Task statement
Give the records again in full, exactly as written.
────
-- ==== Sys2Proof/Word.lean ====
section
/-!
DEFINITION. The fixed-width words of the block: the command word (30_encoding.md R59), the byte of the packet buffer and
of CUR (10_state.md R16, R23), and the one-bit registers TONE, CF, TEN, OUT (R15, R20, R21, R22). The registers whose
width is a parameter (PHASE, SIB, BITPOS, LENGTH) are unsigned integers, as 00_scope.md R10 writes them.
-/
namespace Sys2Proof

/-- A command word (R59). -/
abbrev Word := BitVec 32

/-- A byte of the packet buffer, and the register CUR (R23, R16). -/
abbrev Byte := BitVec 8

/-- A one-bit register (R15, R20, R21, R22). -/
abbrev Bit := BitVec 1

end Sys2Proof
end

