-- ==== Sys2Proof/Machine/Core.lean ====
section
/-!
DEFINITION. The machine, as the host's interface asks for it.
-/
def Sys2Proof.core : Host.Core := { State := Sys2Proof.Machine.State, Fault := Sys2Proof.Machine.Fault, Refusal := Sys2Proof.Machine.Refusal, step := Sys2Proof.Machine.step, reset := Sys2Proof.Machine.State.reset }
end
────
Result of the task
-- ==== Sys2Proof/Word.lean ====
section
/-!
DEFINITION. The fixed-width words of the block: the command word (30_encoding.md R59), the byte of the packet buffer and
of CUR (10_state.md R16, R23), and the one-bit registers TONE, CF, TEN, OUT (R15, R20, R21, R22). The registers whose
width is a parameter (PHASE, SIB, BITPOS, LENGTH) are unsigned integers, as 00_scope.md R10 writes them.
-/
namespace Sys2Proof

/-- A command word (R59). -/
abbrev Word := BitVec 32

/-- A byte of the packet buffer, and the register CUR (R23, R16). -/
abbrev Byte := BitVec 8

/-- A one-bit register (R15, R20, R21, R22). -/
abbrev Bit := BitVec 1

end Sys2Proof
end

-- ==== Sys2Proof/Machine/Core.lean ====
section
/-!
DEFINITION. The machine, as the host's interface asks for it.
-/
def Sys2Proof.core : Host.Core := { State := Sys2Proof.Machine.State, Fault := Sys2Proof.Machine.Fault, Refusal := Sys2Proof.Machine.Refusal, step := Sys2Proof.Machine.step, reset := Sys2Proof.Machine.State.reset }
end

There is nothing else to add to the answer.